The mechanism: client-side rendering and the rendering gap. In client-side rendering, the initial response is a near-empty shell plus a script bundle; the content is assembled afterward by executing that script in a browser. A 2024 study by Vercel and MERJ found that none of the major AI crawlers it measured render JavaScript — including OpenAI's crawlers, Anthropic's ClaudeBot, Meta's external agent, ByteDance's Bytespider, and PerplexityBot.¹⁷ The failure is specific to client-side rendering: content that resolves only in the post-execution document.¹⁸

Independent practitioner testing has documented this signature in the field. In a 2025 case study, ChatGPT, Perplexity, and Claude each failed to retrieve the site's content and in several instances stated explicitly that the content could not be read because it required JavaScript.¹⁹ Affected URLs were demoted, pushed to non-primary citation surfaces and stripped of snippets.²⁰

Figure (conceptual illustration): Layer 0 Three Conditions — 0A Access, 0B Ingestibility, 0C Discovery. Reach + Parse + Discover = Candidate Admission.

Figure (conceptual illustration): Same URL, Different Document. Human browser sees full content. AI crawler sees a shell. Before AI can recommend content, it has to retrieve it.

Diagnostic signature — 0B. Substrate Invisibility returns a 200 response with an empty or shell document to every client. Detected by reading the body: the entity's own site, viewed as raw HTML before script execution, returns little or no substantive content.

0C — Discovery

Discovery asks whether the entity surfaces as a candidate at all — whether it can be found, crawled, indexed, or retrieved into the candidate environment before recognition begins. A surface can be both reachable (0A) and parseable (0B) and still never be discovered as a candidate.

Layer 0C uses discovery citations, not authority citations. A discovery citation helps a machine system find, crawl, index, or retrieve an entity.

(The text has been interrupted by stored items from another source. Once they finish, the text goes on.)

/-! ### modFn -/

@[simp] theorem State.modFn_agenda (s : State) (k : Nat) (f : FnRegs → FnRegs) : (s.modFn k f).agenda = s.agenda := rfl
@[simp] theorem State.modFn_issuing (s : State) (k : Nat) (f : FnRegs → FnRegs) : (s.modFn k f).issuing = s.issuing := rfl
@[simp] theorem State.modFn_free (s : State) (k : Nat) (f : FnRegs → FnRegs) : (s.modFn k f).free = s.free := rfl
@[simp] theorem State.modFn_nextId (s : State) (k : Nat) (f : FnRegs → FnRegs) : (s.modFn k f).nextId = s.nextId := rfl
@[simp] theorem State.modFn_cycle (s : State) (k : Nat) (f : FnRegs → FnRegs) : (s.modFn k f).cycle = s.cycle := rfl
@[simp] theorem State.modFn_ns (s : State) (k : Nat) (f : FnRegs → FnRegs) : (s.modFn k f).ns = s.ns := rfl
@[simp] theorem State.modFn_mem (s : State) (k : Nat) (f : FnRegs → FnRegs) : (s.modFn k f).mem = s.mem := rfl
@[simp] theorem State.modFn_unitKeys (s : State) (k : Nat) (f : FnRegs → FnRegs) : (s.modFn k f).unitKeys = s.unitKeys := rfl
@[simp] theorem State.modFn_clearings (s : State) (k : Nat) (f : FnRegs → FnRegs) : (s.modFn k f).clearings = s.clearings := rfl
@[simp] theorem State.modFn_keyring (s : State) (k : Nat) (f : FnRegs → FnRegs) : (s.modFn k f).keyring = s.keyring := rfl
@[simp] theorem State.modFn_spoiled (s : State) (k : Nat) (f : FnRegs → FnRegs) : (s.modFn k f).spoiled = s.spoiled := rfl
@[simp] theorem State.modFn_outcopies (s : State) (k : Nat) (f : FnRegs → FnRegs) : (s.modFn k f).outcopies = s.outcopies := rfl
@[simp] theorem State.modFn_stale (s : State) (k : Nat) (f : FnRegs → FnRegs) : (s.modFn k f).stale = s.stale := rfl
@[simp] theorem State.modFn_icinvs (s : State) (k : Nat) (f : FnRegs → FnRegs) : (s.modFn k f).icinvs = s.icinvs := rfl
@[simp] theorem State.modFn_codeRelease (s : State) (k : Nat) (f : FnRegs → FnRegs) : (s.modFn k f).codeRelease = s.codeRelease := rfl
@[simp] theorem State.modFn_tlb (s : State) (k : Nat) (f : FnRegs → FnRegs) : (s.modFn k f).tlb = s.tlb := rfl
@[simp] theorem State.modFn_qcount (s : State) (k : Nat) (f : FnRegs → FnRegs) : (s.modFn k f).qcount = s.qcount := rfl
@[simp] theorem State.modFn_moraine (s : State) (k : Nat) (f : FnRegs → FnRegs) : (s.modFn k f).moraine = s.moraine := rfl
@[simp] theorem State.modFn_requests (s : State) (k : Nat) (f : FnRegs → FnRegs) : (s.modFn k f).requests = s.requests := rfl
@[simp] theorem State.modFn_refused (s : State) (k : Nat) (f : FnRegs → FnRegs) : (s.modFn k f).refused = s.refused := rfl
@[simp] theorem State.modFn_keys (s : State) (k : Nat) (f : FnRegs → FnRegs) : (s.modFn k f).keys = s.keys := rfl
@[simp] theorem State.modFn_parts (s : State) (k : Nat) (f : FnRegs → FnRegs) : (s.modFn k f).parts = s.parts := rfl
@[simp] theorem State.modFn_ctxs (s : State) (k : Nat) (f : FnRegs → FnRegs) : (s.modFn k f).ctxs = s.ctxs := rfl
@[simp] theorem State.modFn_grids (s : State) (k : Nat) (f : FnRegs → FnRegs) : (s.modFn k f).grids = s.grids := rfl
@[simp] theorem State.modFn_spans (s : State) (k : Nat) (f : FnRegs → FnRegs) : (s.modFn k f).spans = s.spans := rfl
@[simp] theorem State.modFn_groups (s : State) (k : Nat) (f : FnRegs → FnRegs) : (s.modFn k f).groups = s.groups := rfl
@[simp] theorem State.modFn_squads (s : State) (k : Nat) (f : FnRegs → FnRegs) : (s.modFn k f).squads = s.squads := rfl
@[simp] theorem State.modFn_cores (s : State) (k : Nat) (f : FnRegs → FnRegs) : (s.modFn k f).cores = s.cores := rfl
@[simp] theorem State.modFn_clusters (s : State) (k : Nat) (f : FnRegs → FnRegs) : (s.modFn k f).clusters = s.clusters := rfl
@[simp] theorem State.modFn_islands (s : State) (k : Nat) (f : FnRegs → FnRegs) : (s.modFn k f).islands = s.islands := rfl
@[simp] theorem State.modFn_chains (s : State) (k : Nat) (f : FnRegs → FnRegs) : (s.modFn k f).chains = s.chains := rfl
@[simp] theorem State.modFn_rounds (s : State) (k : Nat) (f : FnRegs → FnRegs) : (s.modFn k f).rounds = s.rounds := rfl
@[simp] theorem State.modFn_sharedLost (s : State) (k : Nat) (f : FnRegs → FnRegs) : (s.modFn k f).sharedLost = s.sharedLost := rfl
@[simp] theorem State.modFn_dieSync (s : State) (k : Nat) (f : FnRegs → FnRegs) : (s.modFn k f).dieSync = s.dieSync := rfl
@[simp] theorem State.modFn_dieLost (s : State) (k : Nat) (f : FnRegs → FnRegs) : (s.modFn k f).dieLost = s.dieLost := rfl
@[simp] theorem State.modFn_delayed (s : State) (k : Nat) (f : FnRegs → FnRegs) : (s.modFn k f).delayed = s.delayed := rfl
@[simp] theorem State.modFn_firmware (s : State) (k : Nat) (f : FnRegs → FnRegs) : (s.modFn k f).firmware = s.firmware := rfl
@[simp] theorem State.modFn_firn (s : State) (k : Nat) (f : FnRegs → FnRegs) : (s.modFn k f).firn = s.firn := rfl
@[simp] theorem State.modFn_transReqs (s : State) (k : Nat) (f : FnRegs → FnRegs) : (s.modFn k f).transReqs = s.transReqs := rfl
@[simp] theorem State.modFn_sem (s : State) (k : Nat) (f : FnRegs → FnRegs) : (s.modFn k f).sem = s.sem := rfl
@[simp] theorem State.modFn_routes (s : State) (k : Nat) (f : FnRegs → FnRegs) : (s.modFn k f).routes = s.routes := rfl
@[simp] theorem State.modFn_podNumber (s : State) (k : Nat) (f : FnRegs → FnRegs) : (s.modFn k f).podNumber = s.podNumber := rfl
@[simp] theorem State.modFn_comms (s : State) (k : Nat) (f : FnRegs → FnRegs) : (s.modFn k f).comms = s.comms := rfl
@[simp] theorem State.modFn_spares (s : State) (k : Nat) (f : FnRegs → FnRegs) : (s.modFn k f).spares = s.spares := rfl
@[simp] theorem State.modFn_retirements (s : State) (k : Nat) (f : FnRegs → FnRegs) : (s.modFn k f).retirements = s.retirements := rfl
@[simp] theorem State.modFn_retiredClusters (s : State) (k : Nat) (f : FnRegs → FnRegs) : (s.modFn k f).retiredClusters = s.retiredClusters := rfl
@[simp] theorem State.modFn_powerCap (s : State) (k : Nat) (f : FnRegs → FnRegs) : (s.modFn k f).powerCap = s.powerCap := rfl
@[simp] theorem State.modFn_windowEnd (s : State) (k : Nat) (f : FnRegs → FnRegs) : (s.modFn k f).windowEnd = s.windowEnd := rfl
@[simp] theorem State.modFn_partQueue (s : State) (k : Nat) (f : FnRegs → FnRegs) : (s.modFn k f).partQueue = s.partQueue := rfl
@[simp] theorem State.modFn_doorbells (s : State) (k : Nat) (f : FnRegs → FnRegs) : (s.modFn k f).doorbells = s.doorbells := rfl
@[simp] theorem State.modFn_cxlMem (s : State) (k : Nat) (f : FnRegs → FnRegs) : (s.modFn k f).cxlMem = s.cxlMem := rfl
@[simp] theorem State.modFn_hostReply (s : State) (k : Nat) (f : FnRegs → FnRegs) : (s.modFn k f).hostReply = s.hostReply := rfl
@[simp] theorem State.modFn_read_squad (s : State) (k j : Nat) (f : FnRegs → FnRegs) : (s.modFn k f).squad? j = s.squad? j := rfl
@[simp] theorem State.modFn_read_group (s : State) (k j : Nat) (f : FnRegs → FnRegs) : (s.modFn k f).group? j = s.group? j := rfl
@[simp] theorem State.modFn_read_grid (s : State) (k j : Nat) (f : FnRegs → FnRegs) : (s.modFn k f).grid? j = s.grid? j := rfl
@[simp] theorem State.modFn_read_span (s : State) (k j : Nat) (f : FnRegs → FnRegs) : (s.modFn k f).span? j = s.span? j := rfl
@[simp] theorem State.modFn_read_ctx (s : State) (k j : Nat) (f : FnRegs → FnRegs) : (s.modFn k f).ctx? j = s.ctx? j := rfl
@[simp] theorem State.modFn_read_part (s : State) (k j : Nat) (f : FnRegs → FnRegs) : (s.modFn k f).part j = s.part j := rfl
@[simp] theorem State.modFn_read_core (s : State) (k j : Nat) (f : FnRegs → FnRegs) : (s.modFn k f).core j = s.core j := rfl
@[simp] theorem State.modFn_read_cluster (s : State) (k j : Nat) (f : FnRegs → FnRegs) : (s.modFn k f).cluster j = s.cluster j := rfl
@[simp] theorem State.modFn_read_island (s : State) (k j : Nat) (f : FnRegs → FnRegs) : (s.modFn k f).island j = s.island j := rfl
@[simp] theorem State.modFn_read_chain (s : State) (k j : Nat) (f : FnRegs → FnRegs) : (s.modFn k f).chain j = s.chain j := rfl
@[simp] theorem State.modFn_read_key (s : State) (k j : Nat) (f : FnRegs → FnRegs) : (s.modFn k f).key j = s.key j := rfl
theorem State.modFn_at (s : State) (k j : Nat) (f : FnRegs → FnRegs) :
    (s.modFn k f).fn j = if j = k then f (s.fn k) else s.fn j := by
  unfold State.fn State.modFn; rw [mapGet_upd]; split <;> rfl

An authority citation helps justify why an entity should be trusted, cited, recommended, or selected in an answer. Same surface form, different function, different layer.

Discovery operates through more than one pathway: maintained index, live search queries, link and citation graph traversal, and query fan-out. An entity can be discoverable along one pathway and absent from another. This is why Discovery is a condition in its own right and not a restatement of Access.

Why Layer 0 is a B2Ai concern and not merely a technical SEO note

The Machine Path Layer is not a tactic; it is the substrate on which every higher layer depends. When an entity's own surfaces are unreachable, unreadable, or undiscoverable, the entity surrenders the one input over which it has full control — its own framing, its own claims, its own specific differentiation — and cedes its representation entirely to third-party sources. This makes the Machine Path Layer an upstream cause of failure modes including generic description, Category Drift, Location Drift, and Competitor Displacement.

A necessary boundary on the evidence: the principal measurement is vendor-affiliated research.²¹ The methodology is nonetheless sound and the sample large — over a billion crawler fetches — and the underlying measurement is a factual observation independent of the recommendation drawn from it. The rendering gap documented in 2024 has been corroborated in independent practitioner testing through early 2026,²² but is subject to change and belongs to Monitoring (Layer 7) as much as to a one-time audit. Browser-based agents may not share this gap.²³

Layer 1Recognition / Existence Resolution

Does the AI system correctly identify what the entity is, and resolve it as the intended business, source, or organization? This is the baseline interpretive layer. Discovery (0C) means the entity can be found as a candidate; Recognition means the system correctly understands what the candidate is. If the entity is unknown or misresolved — confused with another entity, or identified as the wrong thing — it cannot be accurately represented or selected.

Layer 2Representation

How does the AI system describe the entity? This includes name, category, location, services, products, affiliations, reputation, and role in the market. Recognition asks "what is it?" Representation asks "how is it described?" Representation errors include: wrong category, wrong location, wrong services, wrong ownership, wrong credentials, outdated information, competitor confusion, and generic or incomplete descriptions.

Layer 3Consistency

Is the entity represented consistently across AI systems, prompts, and retrieval conditions? An entity may be described one way by ChatGPT, another way by Claude, another way by Gemini, and another way by Perplexity. Model disagreement is not noise. It is a signal of representation instability.

Layer 4Authority Resolution

Which sources, claims, entities, or signals does the AI system treat as trustworthy when forming an answer? Authority may come from: official website clarity, schema, reviews, listings, directories, third-party mentions, press, institutional signals, and source consistency. Representation describes the entity; Authority Resolution decides what should be trusted about it relative to competing signals. Authority is not just "popularity." It is the model's ability to justify why this entity belongs in the answer.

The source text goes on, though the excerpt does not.